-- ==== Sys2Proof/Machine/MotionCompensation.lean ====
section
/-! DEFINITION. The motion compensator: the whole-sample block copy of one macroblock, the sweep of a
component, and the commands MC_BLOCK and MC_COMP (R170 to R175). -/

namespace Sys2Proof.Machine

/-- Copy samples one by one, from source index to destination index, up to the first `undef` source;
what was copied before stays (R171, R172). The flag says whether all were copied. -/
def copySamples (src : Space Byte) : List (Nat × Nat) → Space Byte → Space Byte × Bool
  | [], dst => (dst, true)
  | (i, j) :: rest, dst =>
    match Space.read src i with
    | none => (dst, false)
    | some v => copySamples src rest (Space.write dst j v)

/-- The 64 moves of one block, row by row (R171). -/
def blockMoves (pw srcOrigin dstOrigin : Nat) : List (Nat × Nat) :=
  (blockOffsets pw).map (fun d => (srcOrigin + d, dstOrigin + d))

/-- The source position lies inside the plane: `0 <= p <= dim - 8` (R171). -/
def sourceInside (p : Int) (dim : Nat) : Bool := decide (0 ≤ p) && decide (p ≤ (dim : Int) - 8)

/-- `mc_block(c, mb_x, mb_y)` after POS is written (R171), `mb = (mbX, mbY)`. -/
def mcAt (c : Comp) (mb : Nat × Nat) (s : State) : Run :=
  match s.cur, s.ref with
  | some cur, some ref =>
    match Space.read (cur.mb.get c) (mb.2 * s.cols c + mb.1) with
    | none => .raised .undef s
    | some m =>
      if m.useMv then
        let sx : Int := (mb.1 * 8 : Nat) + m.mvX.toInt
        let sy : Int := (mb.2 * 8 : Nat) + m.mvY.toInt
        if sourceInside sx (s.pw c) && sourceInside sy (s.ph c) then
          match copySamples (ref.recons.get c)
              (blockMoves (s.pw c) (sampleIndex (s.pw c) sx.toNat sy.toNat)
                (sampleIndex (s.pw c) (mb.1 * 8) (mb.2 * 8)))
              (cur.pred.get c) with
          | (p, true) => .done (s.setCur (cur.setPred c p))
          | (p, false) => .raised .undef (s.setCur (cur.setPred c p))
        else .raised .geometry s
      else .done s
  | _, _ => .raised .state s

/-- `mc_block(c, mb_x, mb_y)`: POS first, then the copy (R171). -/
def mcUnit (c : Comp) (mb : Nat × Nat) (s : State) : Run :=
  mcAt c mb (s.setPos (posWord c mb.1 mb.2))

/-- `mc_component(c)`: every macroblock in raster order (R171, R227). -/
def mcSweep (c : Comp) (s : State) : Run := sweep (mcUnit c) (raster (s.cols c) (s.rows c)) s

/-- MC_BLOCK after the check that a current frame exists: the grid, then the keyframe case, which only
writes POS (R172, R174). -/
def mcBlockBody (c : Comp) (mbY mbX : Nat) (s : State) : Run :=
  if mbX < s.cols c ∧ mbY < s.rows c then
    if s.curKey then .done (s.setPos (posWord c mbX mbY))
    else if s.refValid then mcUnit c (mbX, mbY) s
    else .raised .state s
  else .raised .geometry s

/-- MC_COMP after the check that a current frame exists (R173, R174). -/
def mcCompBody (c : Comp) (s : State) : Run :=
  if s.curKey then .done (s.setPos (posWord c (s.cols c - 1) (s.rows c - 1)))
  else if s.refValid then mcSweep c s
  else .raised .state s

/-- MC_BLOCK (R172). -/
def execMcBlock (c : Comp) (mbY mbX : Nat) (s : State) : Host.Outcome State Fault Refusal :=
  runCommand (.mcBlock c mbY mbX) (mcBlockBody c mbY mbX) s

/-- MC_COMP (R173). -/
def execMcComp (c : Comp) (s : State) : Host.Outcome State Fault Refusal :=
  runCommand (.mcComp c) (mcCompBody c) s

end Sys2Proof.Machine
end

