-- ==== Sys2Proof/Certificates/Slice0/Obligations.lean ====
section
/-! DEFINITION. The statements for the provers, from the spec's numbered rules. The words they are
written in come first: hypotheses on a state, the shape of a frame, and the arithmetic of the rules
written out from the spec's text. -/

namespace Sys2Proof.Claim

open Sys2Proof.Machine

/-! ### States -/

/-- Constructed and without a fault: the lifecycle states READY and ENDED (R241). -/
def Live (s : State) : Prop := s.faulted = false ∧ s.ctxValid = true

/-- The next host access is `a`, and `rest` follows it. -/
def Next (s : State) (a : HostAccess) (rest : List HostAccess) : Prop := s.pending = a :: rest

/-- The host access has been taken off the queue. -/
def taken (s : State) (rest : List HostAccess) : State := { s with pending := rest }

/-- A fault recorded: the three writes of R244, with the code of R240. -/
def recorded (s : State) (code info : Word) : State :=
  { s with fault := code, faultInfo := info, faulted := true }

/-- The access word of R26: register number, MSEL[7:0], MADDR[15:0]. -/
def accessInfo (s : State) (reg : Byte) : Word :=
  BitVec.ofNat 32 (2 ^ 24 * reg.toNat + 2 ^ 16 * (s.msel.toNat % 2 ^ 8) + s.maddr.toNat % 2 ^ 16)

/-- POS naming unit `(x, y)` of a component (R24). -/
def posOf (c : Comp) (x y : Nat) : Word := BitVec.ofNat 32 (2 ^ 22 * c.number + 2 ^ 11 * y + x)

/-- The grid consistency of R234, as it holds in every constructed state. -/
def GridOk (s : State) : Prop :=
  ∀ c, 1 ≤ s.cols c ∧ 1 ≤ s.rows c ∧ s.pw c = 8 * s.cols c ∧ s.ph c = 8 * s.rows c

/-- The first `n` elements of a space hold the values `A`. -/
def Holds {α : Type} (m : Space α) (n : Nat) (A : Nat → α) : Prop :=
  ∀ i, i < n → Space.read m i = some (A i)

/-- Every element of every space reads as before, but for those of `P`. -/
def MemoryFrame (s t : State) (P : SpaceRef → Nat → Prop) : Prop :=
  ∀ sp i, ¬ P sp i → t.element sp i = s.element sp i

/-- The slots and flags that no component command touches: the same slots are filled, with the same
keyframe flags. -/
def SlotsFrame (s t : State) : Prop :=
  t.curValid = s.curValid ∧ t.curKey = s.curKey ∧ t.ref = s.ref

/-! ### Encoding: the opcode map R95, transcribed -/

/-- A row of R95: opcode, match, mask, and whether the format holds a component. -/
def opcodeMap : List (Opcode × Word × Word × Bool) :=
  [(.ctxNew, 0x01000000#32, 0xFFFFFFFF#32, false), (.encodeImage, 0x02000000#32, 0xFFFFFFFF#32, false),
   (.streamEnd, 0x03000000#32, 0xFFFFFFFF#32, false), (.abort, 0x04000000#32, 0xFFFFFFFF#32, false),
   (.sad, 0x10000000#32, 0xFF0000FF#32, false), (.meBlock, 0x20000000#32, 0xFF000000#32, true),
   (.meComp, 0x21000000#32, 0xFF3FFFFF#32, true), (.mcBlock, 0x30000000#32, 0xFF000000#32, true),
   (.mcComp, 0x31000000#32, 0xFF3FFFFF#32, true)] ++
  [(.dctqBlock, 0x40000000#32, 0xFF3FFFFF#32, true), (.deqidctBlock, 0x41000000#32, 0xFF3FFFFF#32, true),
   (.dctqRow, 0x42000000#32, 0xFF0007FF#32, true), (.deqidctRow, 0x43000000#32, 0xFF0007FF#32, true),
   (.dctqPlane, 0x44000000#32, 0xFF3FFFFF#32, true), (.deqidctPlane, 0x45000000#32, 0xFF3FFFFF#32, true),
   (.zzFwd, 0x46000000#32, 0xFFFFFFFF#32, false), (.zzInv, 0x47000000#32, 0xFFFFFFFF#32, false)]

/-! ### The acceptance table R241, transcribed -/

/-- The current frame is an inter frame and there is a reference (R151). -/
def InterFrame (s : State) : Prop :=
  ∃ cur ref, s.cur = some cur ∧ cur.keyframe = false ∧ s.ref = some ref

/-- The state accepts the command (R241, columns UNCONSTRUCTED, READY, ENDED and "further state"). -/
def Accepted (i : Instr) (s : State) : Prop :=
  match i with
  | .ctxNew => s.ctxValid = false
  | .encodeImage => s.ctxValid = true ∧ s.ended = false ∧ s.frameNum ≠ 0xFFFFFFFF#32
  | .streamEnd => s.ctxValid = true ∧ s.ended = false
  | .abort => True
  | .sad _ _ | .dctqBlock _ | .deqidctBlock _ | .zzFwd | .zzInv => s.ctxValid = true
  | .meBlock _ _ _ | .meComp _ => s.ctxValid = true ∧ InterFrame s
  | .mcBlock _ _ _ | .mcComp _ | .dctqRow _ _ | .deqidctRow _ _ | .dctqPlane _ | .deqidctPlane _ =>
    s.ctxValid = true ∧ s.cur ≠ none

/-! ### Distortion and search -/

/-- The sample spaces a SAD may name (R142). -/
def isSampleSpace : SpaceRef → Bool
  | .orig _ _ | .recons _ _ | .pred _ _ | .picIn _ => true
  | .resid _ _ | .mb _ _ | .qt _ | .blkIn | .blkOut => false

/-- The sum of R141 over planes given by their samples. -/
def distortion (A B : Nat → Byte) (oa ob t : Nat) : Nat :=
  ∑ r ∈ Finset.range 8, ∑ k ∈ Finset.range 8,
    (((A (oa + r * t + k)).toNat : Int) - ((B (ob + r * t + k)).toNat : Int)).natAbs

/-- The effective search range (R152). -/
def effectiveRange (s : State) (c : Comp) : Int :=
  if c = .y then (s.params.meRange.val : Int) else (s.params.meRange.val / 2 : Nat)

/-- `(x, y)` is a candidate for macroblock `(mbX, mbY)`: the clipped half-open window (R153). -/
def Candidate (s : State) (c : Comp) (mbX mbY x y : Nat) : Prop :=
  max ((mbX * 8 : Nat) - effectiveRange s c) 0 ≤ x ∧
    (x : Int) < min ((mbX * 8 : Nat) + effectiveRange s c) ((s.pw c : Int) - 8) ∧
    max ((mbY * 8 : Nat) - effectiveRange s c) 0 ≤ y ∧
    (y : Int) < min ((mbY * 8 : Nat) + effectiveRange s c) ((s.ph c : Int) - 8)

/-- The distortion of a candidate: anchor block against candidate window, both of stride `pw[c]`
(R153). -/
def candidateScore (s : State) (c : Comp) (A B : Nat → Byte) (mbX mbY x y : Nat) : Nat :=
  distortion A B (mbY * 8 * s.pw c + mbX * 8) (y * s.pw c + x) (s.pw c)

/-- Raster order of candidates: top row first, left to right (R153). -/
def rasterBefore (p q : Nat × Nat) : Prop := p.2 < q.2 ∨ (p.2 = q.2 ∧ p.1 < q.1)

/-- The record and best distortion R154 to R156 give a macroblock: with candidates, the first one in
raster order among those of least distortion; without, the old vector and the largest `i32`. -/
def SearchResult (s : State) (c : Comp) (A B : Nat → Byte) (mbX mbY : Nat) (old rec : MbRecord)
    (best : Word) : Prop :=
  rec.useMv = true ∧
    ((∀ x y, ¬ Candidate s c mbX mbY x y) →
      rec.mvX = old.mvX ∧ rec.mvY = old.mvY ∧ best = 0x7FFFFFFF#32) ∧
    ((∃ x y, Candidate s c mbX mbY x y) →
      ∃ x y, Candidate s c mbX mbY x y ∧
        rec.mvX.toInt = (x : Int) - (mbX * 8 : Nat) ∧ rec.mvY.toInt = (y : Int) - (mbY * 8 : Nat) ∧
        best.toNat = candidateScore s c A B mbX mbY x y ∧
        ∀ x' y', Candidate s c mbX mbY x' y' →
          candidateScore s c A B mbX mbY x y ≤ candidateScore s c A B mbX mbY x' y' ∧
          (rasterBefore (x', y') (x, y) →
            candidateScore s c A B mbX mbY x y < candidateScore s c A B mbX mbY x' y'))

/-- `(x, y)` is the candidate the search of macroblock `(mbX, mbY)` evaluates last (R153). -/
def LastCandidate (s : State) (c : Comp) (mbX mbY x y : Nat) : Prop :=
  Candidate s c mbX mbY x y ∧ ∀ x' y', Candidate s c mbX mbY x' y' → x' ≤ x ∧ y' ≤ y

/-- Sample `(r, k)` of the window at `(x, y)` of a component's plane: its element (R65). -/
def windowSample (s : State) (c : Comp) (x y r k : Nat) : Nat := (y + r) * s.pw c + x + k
--
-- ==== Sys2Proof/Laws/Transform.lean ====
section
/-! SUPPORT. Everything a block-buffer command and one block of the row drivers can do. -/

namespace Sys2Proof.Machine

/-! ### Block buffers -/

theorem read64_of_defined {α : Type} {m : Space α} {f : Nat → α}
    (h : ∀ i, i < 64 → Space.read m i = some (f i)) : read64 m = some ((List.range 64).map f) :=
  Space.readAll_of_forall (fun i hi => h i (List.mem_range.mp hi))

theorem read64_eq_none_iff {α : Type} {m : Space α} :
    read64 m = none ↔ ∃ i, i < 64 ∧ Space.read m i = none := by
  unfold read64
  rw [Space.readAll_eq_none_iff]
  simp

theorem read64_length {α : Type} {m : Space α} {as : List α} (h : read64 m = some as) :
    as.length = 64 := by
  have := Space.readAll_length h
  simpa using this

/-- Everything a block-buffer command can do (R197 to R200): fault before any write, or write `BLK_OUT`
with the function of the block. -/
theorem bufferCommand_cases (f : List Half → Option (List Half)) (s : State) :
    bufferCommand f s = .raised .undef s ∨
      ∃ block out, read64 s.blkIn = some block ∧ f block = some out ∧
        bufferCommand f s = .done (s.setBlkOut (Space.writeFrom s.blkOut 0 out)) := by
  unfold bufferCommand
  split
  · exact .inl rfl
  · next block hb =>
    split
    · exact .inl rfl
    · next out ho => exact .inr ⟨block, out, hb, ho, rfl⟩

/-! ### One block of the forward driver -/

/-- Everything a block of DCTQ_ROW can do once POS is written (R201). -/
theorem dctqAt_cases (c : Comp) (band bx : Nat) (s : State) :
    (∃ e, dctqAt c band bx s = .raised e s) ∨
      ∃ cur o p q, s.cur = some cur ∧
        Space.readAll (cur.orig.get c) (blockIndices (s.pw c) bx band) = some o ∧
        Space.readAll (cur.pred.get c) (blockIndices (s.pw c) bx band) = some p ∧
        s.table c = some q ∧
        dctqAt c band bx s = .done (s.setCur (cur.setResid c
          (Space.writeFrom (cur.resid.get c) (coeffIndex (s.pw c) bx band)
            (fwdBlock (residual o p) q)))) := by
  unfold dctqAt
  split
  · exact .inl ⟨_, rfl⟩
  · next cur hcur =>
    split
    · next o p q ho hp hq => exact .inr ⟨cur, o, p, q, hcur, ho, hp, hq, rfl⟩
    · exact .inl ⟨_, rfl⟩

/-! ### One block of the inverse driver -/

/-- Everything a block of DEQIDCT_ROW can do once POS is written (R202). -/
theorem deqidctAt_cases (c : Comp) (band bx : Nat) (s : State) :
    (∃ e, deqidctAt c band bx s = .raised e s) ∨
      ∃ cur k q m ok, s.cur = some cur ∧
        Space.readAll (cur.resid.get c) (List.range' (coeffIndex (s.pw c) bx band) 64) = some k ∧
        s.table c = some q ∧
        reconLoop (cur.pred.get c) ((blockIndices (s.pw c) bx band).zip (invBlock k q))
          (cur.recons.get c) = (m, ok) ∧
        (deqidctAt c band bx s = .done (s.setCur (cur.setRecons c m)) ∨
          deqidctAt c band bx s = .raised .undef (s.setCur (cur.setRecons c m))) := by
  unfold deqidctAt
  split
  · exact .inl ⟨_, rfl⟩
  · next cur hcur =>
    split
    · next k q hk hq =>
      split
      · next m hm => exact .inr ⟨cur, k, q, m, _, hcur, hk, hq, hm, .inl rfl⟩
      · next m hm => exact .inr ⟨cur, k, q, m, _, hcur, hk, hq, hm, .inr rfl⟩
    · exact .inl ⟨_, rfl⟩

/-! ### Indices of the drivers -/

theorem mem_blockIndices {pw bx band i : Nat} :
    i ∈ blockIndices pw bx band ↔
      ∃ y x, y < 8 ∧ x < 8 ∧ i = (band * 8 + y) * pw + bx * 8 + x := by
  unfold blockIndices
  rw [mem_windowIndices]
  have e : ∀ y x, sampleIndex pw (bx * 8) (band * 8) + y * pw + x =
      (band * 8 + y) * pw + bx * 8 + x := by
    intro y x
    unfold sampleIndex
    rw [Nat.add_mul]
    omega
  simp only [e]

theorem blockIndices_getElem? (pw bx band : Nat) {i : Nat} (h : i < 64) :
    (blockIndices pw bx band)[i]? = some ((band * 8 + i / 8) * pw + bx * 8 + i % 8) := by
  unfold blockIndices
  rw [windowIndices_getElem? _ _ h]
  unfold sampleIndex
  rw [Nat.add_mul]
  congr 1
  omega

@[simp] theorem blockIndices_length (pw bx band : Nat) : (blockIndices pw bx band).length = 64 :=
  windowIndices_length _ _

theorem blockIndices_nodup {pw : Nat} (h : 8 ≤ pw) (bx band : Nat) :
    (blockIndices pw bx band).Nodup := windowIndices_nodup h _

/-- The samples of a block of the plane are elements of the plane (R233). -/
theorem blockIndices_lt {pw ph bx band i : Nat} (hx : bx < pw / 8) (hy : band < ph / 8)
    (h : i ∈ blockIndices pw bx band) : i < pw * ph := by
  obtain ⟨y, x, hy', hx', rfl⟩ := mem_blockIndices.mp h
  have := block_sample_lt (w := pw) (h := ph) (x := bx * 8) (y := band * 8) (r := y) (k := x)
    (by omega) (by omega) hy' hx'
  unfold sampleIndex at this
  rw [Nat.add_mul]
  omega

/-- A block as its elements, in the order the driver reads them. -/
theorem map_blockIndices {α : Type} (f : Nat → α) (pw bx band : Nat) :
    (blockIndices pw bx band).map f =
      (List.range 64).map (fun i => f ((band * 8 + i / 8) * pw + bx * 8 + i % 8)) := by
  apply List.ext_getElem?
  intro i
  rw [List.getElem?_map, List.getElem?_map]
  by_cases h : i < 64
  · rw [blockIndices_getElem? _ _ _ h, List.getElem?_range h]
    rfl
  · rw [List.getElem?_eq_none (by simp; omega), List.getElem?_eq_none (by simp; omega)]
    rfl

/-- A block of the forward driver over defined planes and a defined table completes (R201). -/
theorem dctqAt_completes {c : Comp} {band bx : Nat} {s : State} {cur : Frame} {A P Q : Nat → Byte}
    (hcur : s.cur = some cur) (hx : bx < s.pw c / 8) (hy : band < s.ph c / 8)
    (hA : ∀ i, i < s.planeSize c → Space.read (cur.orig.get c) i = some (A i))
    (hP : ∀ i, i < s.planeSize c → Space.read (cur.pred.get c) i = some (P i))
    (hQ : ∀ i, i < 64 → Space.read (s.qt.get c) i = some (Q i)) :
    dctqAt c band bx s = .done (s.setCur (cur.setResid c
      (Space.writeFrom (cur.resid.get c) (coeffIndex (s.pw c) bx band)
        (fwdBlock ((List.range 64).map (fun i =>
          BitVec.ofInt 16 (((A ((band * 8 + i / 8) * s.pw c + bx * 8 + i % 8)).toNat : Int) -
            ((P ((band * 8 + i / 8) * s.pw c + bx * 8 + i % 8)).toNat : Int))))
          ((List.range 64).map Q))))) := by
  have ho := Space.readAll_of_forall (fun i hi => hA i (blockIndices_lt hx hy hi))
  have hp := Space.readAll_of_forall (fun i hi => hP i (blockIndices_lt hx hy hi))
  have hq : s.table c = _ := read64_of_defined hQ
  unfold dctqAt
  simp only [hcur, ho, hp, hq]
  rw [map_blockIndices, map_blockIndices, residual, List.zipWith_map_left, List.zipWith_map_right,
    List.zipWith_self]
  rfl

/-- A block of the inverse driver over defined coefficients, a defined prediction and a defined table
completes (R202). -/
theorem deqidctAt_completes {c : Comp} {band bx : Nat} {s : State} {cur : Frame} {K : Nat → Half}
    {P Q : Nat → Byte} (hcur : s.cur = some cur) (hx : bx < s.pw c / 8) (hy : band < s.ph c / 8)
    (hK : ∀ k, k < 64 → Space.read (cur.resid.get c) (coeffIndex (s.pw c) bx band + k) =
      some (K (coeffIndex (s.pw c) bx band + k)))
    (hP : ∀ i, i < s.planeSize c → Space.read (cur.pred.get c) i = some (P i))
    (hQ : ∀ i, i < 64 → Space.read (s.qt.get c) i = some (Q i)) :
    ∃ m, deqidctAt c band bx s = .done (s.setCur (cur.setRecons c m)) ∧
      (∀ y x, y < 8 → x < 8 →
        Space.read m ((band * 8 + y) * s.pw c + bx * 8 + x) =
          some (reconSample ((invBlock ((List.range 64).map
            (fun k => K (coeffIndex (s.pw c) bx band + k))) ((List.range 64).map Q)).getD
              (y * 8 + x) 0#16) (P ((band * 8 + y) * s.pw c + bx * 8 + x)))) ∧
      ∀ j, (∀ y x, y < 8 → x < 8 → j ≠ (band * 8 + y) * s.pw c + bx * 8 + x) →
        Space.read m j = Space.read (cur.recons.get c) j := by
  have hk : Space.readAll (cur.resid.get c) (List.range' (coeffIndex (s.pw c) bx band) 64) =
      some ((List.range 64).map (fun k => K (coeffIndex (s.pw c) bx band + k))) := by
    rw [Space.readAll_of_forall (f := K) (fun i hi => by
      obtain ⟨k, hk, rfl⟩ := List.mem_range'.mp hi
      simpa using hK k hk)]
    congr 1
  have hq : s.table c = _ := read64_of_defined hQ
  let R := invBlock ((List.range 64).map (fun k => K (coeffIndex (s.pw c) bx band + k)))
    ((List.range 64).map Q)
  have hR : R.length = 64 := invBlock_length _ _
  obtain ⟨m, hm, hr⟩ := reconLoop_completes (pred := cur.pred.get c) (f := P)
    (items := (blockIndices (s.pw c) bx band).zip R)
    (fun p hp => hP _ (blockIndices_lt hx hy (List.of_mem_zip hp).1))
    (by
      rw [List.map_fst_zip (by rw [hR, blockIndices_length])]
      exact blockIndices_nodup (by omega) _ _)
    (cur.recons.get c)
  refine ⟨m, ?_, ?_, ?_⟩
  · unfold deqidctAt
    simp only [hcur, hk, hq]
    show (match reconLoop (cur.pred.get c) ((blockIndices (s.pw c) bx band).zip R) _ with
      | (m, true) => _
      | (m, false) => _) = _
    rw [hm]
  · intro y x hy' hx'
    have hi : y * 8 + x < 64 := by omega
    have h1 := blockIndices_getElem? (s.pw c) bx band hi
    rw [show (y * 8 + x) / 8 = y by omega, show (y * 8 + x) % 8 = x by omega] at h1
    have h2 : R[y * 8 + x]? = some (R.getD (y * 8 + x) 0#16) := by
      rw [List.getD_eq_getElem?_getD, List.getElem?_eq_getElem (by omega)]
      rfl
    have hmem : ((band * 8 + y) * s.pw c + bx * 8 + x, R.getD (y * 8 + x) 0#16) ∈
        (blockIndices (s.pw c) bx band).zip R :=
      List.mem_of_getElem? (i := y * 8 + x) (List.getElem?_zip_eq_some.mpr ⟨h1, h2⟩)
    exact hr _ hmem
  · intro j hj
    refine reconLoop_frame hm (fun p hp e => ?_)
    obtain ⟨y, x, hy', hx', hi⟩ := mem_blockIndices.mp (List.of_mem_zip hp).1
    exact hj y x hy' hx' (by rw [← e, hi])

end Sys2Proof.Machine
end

§ **WHAT IS NEEDED**
Among the entries above, the lines between the ones containing "### States -/" and "def recorded (s", inclusive, are to be transcribed exactly. No other line is to be given.

§ **RESPONSE AREA**
/-! ### States -/

/-- Constructed and without a fault: the lifecycle states READY and ENDED (R241). -/
def Live (s : State) : Prop := s.faulted = false ∧ s.ctxValid = true

/-- The next host access is `a`, and `rest` follows it. -/
def Next (s : State) (a : HostAccess) (rest : List HostAccess) : Prop := s.pending = a :: rest

/-- The host access has been taken off the queue. -/
def taken (s : State) (rest : List HostAccess) : State := { s with pending := rest }

/-- A fault recorded: the three writes of R244, with the code of R240. -/
def recorded (s : State) (code info : Word) : State :=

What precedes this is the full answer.